-- ==== Sys2Proof/Machine/LinkOps.lean ====
section
/-! DEFINITION. What the head does on a comb link: frames and their acknowledgement (R309 to R314), tasks (R324,
R325, R328, R330), and the bytes of a unit as pages (R202, R210, R325). -/

namespace Sys2Proof.Machine

/-! ## Frames -/

/-- A counter index of two numbers: the first in [15:0], the second in [31:16] (R737). -/
def idx2 (a b : Nat) : Nat := a % 65536 + b * 65536

/-- A counter index of a die (R737). -/
def dieIdx (link die : Nat) : Nat := link * 256 + die

/-- A plain frame with no acknowledgement, status or payload. -/
def bareFrame (type : Nat) : LFrame :=
  { type := type, die := 0xFF, tag := 0, seq := 0, ackValid := false, ack := 0, resent := false, op := 0, len := 0, resv := 0
    crc := 0, off := 0, arg := 0, status := 0, epoch := 0, owner := 0xFFFF, body := [] }

/-- The 32-byte header of a frame (R309). -/
def LFrame.header (f : LFrame) : Bytes :=
  le 1 f.type ++ le 1 (b2n f.ackValid + 2 * b2n f.resent + 4 * (f.resv % 64)) ++ le 2 (f.seq.toNat + 4096 * (f.resv / 64 % 16)) ++
    le 2 (f.ack.toNat + 4096 * (f.resv / 1024 % 16)) ++ le 2 f.len ++ le 1 f.die ++ le 1 f.op ++ le 2 f.tag ++ le 4 f.epoch.toNat ++
    le 4 f.off ++ le 4 f.arg.toNat ++ le 4 f.status.toNat ++ le 2 f.owner ++ le 2 (f.resv / 16384)

/-- The CRC-32C over the header and the payload (R309). -/
def LFrame.crcOf (f : LFrame) : BitVec 32 := crc32c (f.header ++ f.body)

/-- The CRC of a frame passes (R309, R312). -/
def LFrame.crcOk (f : LFrame) : Bool := f.crc == f.crcOf

/-- The bytes of a frame on the lane (R309). -/
def LFrame.bytes (f : LFrame) : Bytes := f.header ++ f.body ++ le 4 f.crc.toNat

/-- A frame as its sender completes it: payload length and CRC (R309). -/
def LFrame.sealed (f : LFrame) : LFrame :=
  let g := { f with len := f.body.length }
  { g with crc := g.crcOf }

/-- A frame goes out on a lane (R308, R309). -/
def State.lane (s : State) (link : Nat) (toHead : Bool) (port : Side) (f : LFrame) : State := s.send (.link link toHead port f.sealed)

/-- Number sequenced frames as they are sent: they are held until acknowledged (R311). -/
def Link.sendSeq (l : Link) (fs : List LFrame) : Link :=
  fs.foldl (fun l f => { l with unacked := l.unacked ++ [{ f with seq := l.txSeq }], txSeq := l.txSeq + 1 }) l

/-- There is room for `n` more sequenced frames: at most 256 are unacknowledged (R311). -/
def Link.room (l : Link) (n : Nat) : Bool := l.unacked.length + n ≤ 256

/-- A task's address word (R323). -/
def TaskHdr.addr (h : TaskHdr) : Nat := h.page % 4096 + h.block % 65536 * 4096

/-- The Argument of a DATA or PAGE_END frame: byte offset in the page and plane (R309). -/
def pageArg (plane off : Nat) : BitVec 32 := BitVec.ofNat 32 (off + plane * 65536)

/-- The frames of a page on a plane: four DATA frames and a PAGE_END (R309, R310); each carries the address of the task (R309). -/
def pageFrames (h : TaskHdr) (op plane : Nat) (page spare : Bytes) : List LFrame :=
  let f := fun (type i : Nat) (body : Bytes) => { bareFrame type with
    die := h.die, tag := h.tag, op := op, off := h.addr, arg := pageArg plane (4096 * i), body := body, owner := h.head }
  ((List.range 4).filterMap fun i => if 4096 * i < page.length then some (f 2 i (slice page (4096 * i) 4096)) else none) ++
    [f 3 0 spare]

/-- Drop acknowledged frames: those before sequence `a` (R313); the resend count starts again. -/
def Link.acked (l : Link) (a : BitVec 12) : Link :=
  let left := l.unacked.filter fun f => !(1 ≤ seqDist a f.seq && seqDist a f.seq ≤ 2047)
  if left.length < l.unacked.length then { l with unacked := left, resends := 0 } else l

/-- A resend of held frames, in order and with RESENT set (R314). -/
def State.resendFrames (s : State) (link : Nat) (fs : List LFrame) : State :=
  let s := fs.foldl (fun t f => t.lane link false s.pr.side { f with resent := true }) s
  if fs.isEmpty then s else s.bump 0x0606 link 1 fs.length

/-- Send a sequenced frame, or keep it until the window has room (R311). -/
def State.fromHead (s : State) (link : Nat) (f : LFrame) : State :=
  match s.link? link with
  | none => s
  | some l =>
    if l.waiting.isEmpty && l.room 1 then
      ((s.link' link (·.sendSeq [f])).stat 0x0601 link 0 1).lane link false s.pr.side { f with seq := l.txSeq }
    else s.link' link fun l => { l with waiting := l.waiting ++ [f] }

/-- Send what waits as far as the window has room (R311). -/
def State.headPump (s : State) (link : Nat) : State :=
  match s.link? link with
  | none => s
  | some l => l.waiting.foldl (fun t f => t.fromHead link f) (s.link' link fun l => { l with waiting := [] })

/-- REG_READ: a sequenced frame (R309, R321). -/
def State.sendRegRead (s : State) (link first count : Nat) : State :=
  s.fromHead link { bareFrame 5 with off := first, arg := BitVec.ofNat 32 count, owner := s.headId }

/-! ## Tasks -/

/-- Deadline of a task in nanoseconds (R324). -/
def taskDeadline (h : TaskHdr) : Nat :=
  match h.op with
  | .read => 100 * milli
  | .seqRead => 100 * milli + ((h.arg.toNat / 65536 % 256) + 1) * popcount (h.arg.extractLsb' 0 4) * 500000
  | .programSlc => 5 * milli
  | .programQlc => 30 * milli
  | .erase => 50 * milli
  | .eraseSuspend | .eraseResume => milli
  | .fenceRaise | .fenceAdopt => 20 * milli

/-- Task opcodes (R324). -/
def TaskOp.num : TaskOp → Nat
  | .read => 1 | .seqRead => 2 | .programSlc => 3 | .programQlc => 4 | .erase => 5 | .eraseSuspend => 6
  | .eraseResume => 7 | .fenceRaise => 0x80 | .fenceAdopt => 0x81

/-- The task of an opcode (R324). -/
def taskOpOf (n : Nat) : Option TaskOp :=
  [TaskOp.read, .seqRead, .programSlc, .programQlc, .erase, .eraseSuspend, .eraseResume, .fenceRaise, .fenceAdopt].find? (·.num == n)

/-- The task that a TASK frame names, with its address in block and page (R309, R323). -/
def LFrame.task (f : LFrame) (op : TaskOp) : TaskHdr :=
  { op := op, die := f.die, tag := f.tag, epoch := f.epoch.toNat, block := f.off / 4096 % 65536, page := f.off % 4096, arg := f.arg
    head := f.owner }

/-- Program tasks. -/
def TaskOp.isProgram : TaskOp → Bool
  | .programSlc | .programQlc => true
  | _ => false

/-- The head may issue comb tasks on its units: it has not stopped, is not asleep, and its lease has not ended by its
own clock (R64, R541, R550). -/
def State.tasksAllowed (s : State) : Bool :=
  !s.pr.fencedOff && !s.md.stopped && s.pw.sleep.isNone &&
    (!s.pr.joined || s.pr.confirmedSolo || s.ck.tick < s.pr.leaseEnd)

/-- A die can be given a task: the link is up, the die has none of this head's (R328), and it is neither declared
failed nor waiting to show itself idle (R330). -/
def Link.dieFree (l : Link) (die : Nat) : Bool :=
  l.state == .up && !l.tasks.any (·.hdr.die == die) && !l.deadDies.contains die && !l.blockedDies.contains die

/-- The next tag after one; a tag is never 0 (R309). -/
def tagAfter (t : Nat) : Nat := if t ≥ 65535 then 1 else t + 1

/-- Send a task and, for a program, its pages with their head spare bytes (R309, R310, R325); one that the window has no room for is sent
when its time comes again (R311). -/
def State.sendTask (s : State) (link : Nat) (op : TaskOp) (die block page : Nat) (arg : BitVec 32) (use : TaskUse)
    (data spares : List Bytes) : State :=
  match s.link? link with
  | none => s
  | some l =>
    let h : TaskHdr :=
      { op := op, die := die, tag := l.nextTag, epoch := l.epoch, block := block, page := page, arg := arg, head := s.headId }
    let task := { bareFrame 1 with
      die := die, tag := h.tag, op := op.num, epoch := BitVec.ofNat 32 l.epoch, off := h.addr, arg := arg, owner := s.headId }
    -- pages go plane by plane (R325)
    let per := max 1 (data.length / 4)
    let frames := task :: ((List.range data.length).zip (data.zip spares)).flatMap fun p => pageFrames h op.num (p.1 / per) p.2.1 p.2.2
    let k : DieTask :=
      { hdr := h, use := use, sentAt := s.ck.now, deadline := s.ck.now + taskDeadline h, data := [], part := []
        spares := [], reissueAt := none, notBefore := 0 }
    if !l.waiting.isEmpty || !l.room frames.length then
      s.link' link fun l => { l with tasks := l.tasks ++ [{ k with reissueAt := some (s.ck.now + milli) }], nextTag := tagAfter l.nextTag }
    else
    let s := s.link' link fun l => { l with tasks := l.tasks ++ [k], nextTag := tagAfter l.nextTag }
    (frames.foldl (fun t f => t.fromHead link f) s).stat 0x0602 (idx2 op.num link) 0 1

/-- A program can be sent: at most 16 without a DONE on a link, and room for its frames (R311, R315). -/
def Link.canProgram (l : Link) (die frames : Nat) : Bool :=
  l.dieFree die && (l.tasks.filter (·.hdr.op.isProgram)).length < 16 && l.room frames

/-- Forget a task. -/
def Link.dropTask (l : Link) (tag : Nat) : Link := { l with tasks := l.tasks.filter (·.hdr.tag != tag) }

/-! ## Units as pages (R202, R252, R325) -/

/-- The plane and page of each page of a unit, in the order in which its bytes lie (DEDUCED, log 24): the order of
R325, and for a tall unit one SLC unit after the other. -/
def unitPages (r : Region) (page : Nat) : List (Nat × Nat) :=
  match r with
  | .brood => (List.range 4).map fun p => (p, page)
  | .tall => (List.range 4).map (fun p => (p, page)) ++ (List.range 4).map fun p => (p, page + 1)
  | .honey => (List.range 4).flatMap fun p => (List.range 4).map fun i => (p, page + i)

/-- A programmed page of a bridge. -/
def Bridge.page? (b : Bridge) (die plane block page : Nat) : Option NandPage :=
  b.pages.find? fun p => p.die == die && p.plane == plane && p.block == block && p.page == page

/-- The pages of a unit that a member entry names, absent where erased. -/
def State.unitNand (s : State) (r : Region) (m : Member) : List (Option NandPage) :=
  match s.bridge? m.link with
  | none => (unitPages r m.page).map fun _ => none
  | some b => (unitPages r m.page).map fun p => b.page? m.die p.1 m.block p.2

/-- The footer of a unit (R210). -/
def footer (fmt : Nat) (r : Region) (head ord member n hive slot purpose epoch replay crc openTick used : Nat) : Bytes :=
  let b := le 4 0x54555453 ++ le 1 fmt ++ le 1 (regionN r) ++ le 2 head ++ le 6 ord ++ le 1 member ++ le 1 n ++ le 1 hive ++
    le 1 slot ++ le 1 purpose ++ [0#8] ++ le 4 epoch ++ le 4 replay ++ le 4 crc ++ le 8 openTick ++ le 4 used ++ zeros 80
  b ++ crcBytes b

/-! ## Parity (R212 to R214) -/

/-- The field polynomial of R212 without its leading term. -/
def gfPoly : Byte := 0x1D

/-- A power of the generator g. -/
def gfG (i : Nat) : Byte := gfPow gfPoly 2 i

/-- Multiply every byte by a constant. -/
def gfScale (c : Byte) (u : Bytes) : Bytes := u.map (gfMul gfPoly c)

/-- P: the exclusive-or of data units (R213). -/
def parityP (len : Nat) (ds : List Bytes) : Bytes := ds.foldl xorBytes (zeros len)

/-- Q: the sum of g^i·D_i (R213). -/
def parityQ (len : Nat) (ds : List Bytes) : Bytes :=
  ((List.range ds.length).zip ds).foldl (fun q d => xorBytes q (gfScale (gfG d.1) d.2)) (zeros len)

/-- One data member from P and the rest (R214). -/
def solveP (len : Nat) (ds : List (Option Bytes)) (p : Bytes) : Bytes :=
  ds.foldl (fun a d => match d with | some b => xorBytes a b | none => a) (fit len p)

/-- The sum over the members that are not erased of g^i·D_i, added to Q. -/
def sumQ (len : Nat) (ds : List (Option Bytes)) (q : Bytes) : Bytes :=
  ((List.range ds.length).zip ds).foldl (fun a d => match d.2 with
    | some b => xorBytes a (gfScale (gfG d.1) b)
    | none => a) (fit len q)

/-- Reconstruct the data members of a stripe from at most two erasures, P and Q included (R214); none with more. -/
def solve (len : Nat) (ds : List (Option Bytes)) (p q : Option Bytes) : Option (List Bytes) :=
  let gone := (List.range ds.length).filter fun i => (ds.getD i none).isNone
  let put := fun (l : List (Option Bytes)) (i : Nat) (b : Bytes) => l.set i (some b)
  let all := fun (l : List (Option Bytes)) => l.map fun d => d.getD []
  match gone, p, q with
  | [], _, _ => some (all ds)
  | [x], some p, _ => some (all (put ds x (solveP len ds p)))
  | [x], none, some q => some (all (put ds x (gfScale (gfPow gfPoly (gfG x) 254) (sumQ len ds q))))
  | [x, y], some p, some q =>
    let pxy := solveP len ds p
    let qxy := sumQ len ds q
    let gyx := gfG (y - x)
    let d := gfInv gfPoly (gyx ^^^ 1)
    let dx := xorBytes (gfScale (gfMul gfPoly gyx d) pxy) (gfScale (gfMul gfPoly (gfInv gfPoly (gfG x)) d) qxy)
    some (all (put (put ds x dx) y (xorBytes pxy dx)))
  | _, _, _ => none

end Sys2Proof.Machine
end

━━━

Prompt:
From the first line of the data above through the line containing "def LFrame.sealed (f", set each line down again exactly; include both ends and omit everything else.

Exercise solution:
-- ==== Sys2Proof/Machine/LinkOps.lean ====
section
/-! DEFINITION. What the head does on a comb link: frames and their acknowledgement (R309 to R314), tasks (R324,
R325, R328, R330), and the bytes of a unit as pages (R202, R210, R325). -/

namespace Sys2Proof.Machine

/-! ## Frames -/

/-- A counter index of two numbers: the first in [15:0], the second in [31:16] (R737). -/
def idx2 (a b : Nat) : Nat := a % 65536 + b * 65536

/-- A counter index of a die (R737). -/
def dieIdx (link die : Nat) : Nat := link * 256 + die

/-- A plain frame with no acknowledgement, status or payload. -/
def bareFrame (type : Nat) : LFrame :=
  { type := type, die := 0xFF, tag := 0, seq := 0, ackValid := false, ack := 0, resent := false, op := 0, len := 0, resv := 0
    crc := 0, off := 0, arg := 0, status := 0, epoch := 0, owner := 0xFFFF, body := [] }

/-- The 32-byte header of a frame (R309). -/
def LFrame.header (f : LFrame) : Bytes :=
  le 1 f.type ++ le 1 (b2n f.ackValid + 2 * b2n f.resent + 4 * (f.resv % 64)) ++ le 2 (f.seq.toNat + 4096 * (f.resv / 64 % 16)) ++
    le 2 (f.ack.toNat + 4096 * (f.resv / 1024 % 16)) ++ le 2 f.len ++ le 1 f.die ++ le 1 f.op ++ le 2 f.tag ++ le 4 f.epoch.toNat ++
    le 4 f.off ++ le 4 f.arg.toNat ++ le 4 f.status.toNat ++ le 2 f.owner ++ le 2 (f.resv / 16384)

/-- The CRC-32C over the header and the payload (R309). -/
def LFrame.crcOf (f : LFrame) : BitVec 32 := crc32c (f.header ++ f.body)

/-- The CRC of a frame passes (R309, R312). -/
def LFrame.crcOk (f : LFrame) : Bool := f.crc == f.crcOf

/-- The bytes of a frame on the lane (R309). -/
def LFrame.bytes (f : LFrame) : Bytes := f.header ++ f.body ++ le 4 f.crc.toNat

/-- A frame as its sender completes it: payload length and CRC (R309). -/
def LFrame.sealed (f : LFrame) : LFrame :=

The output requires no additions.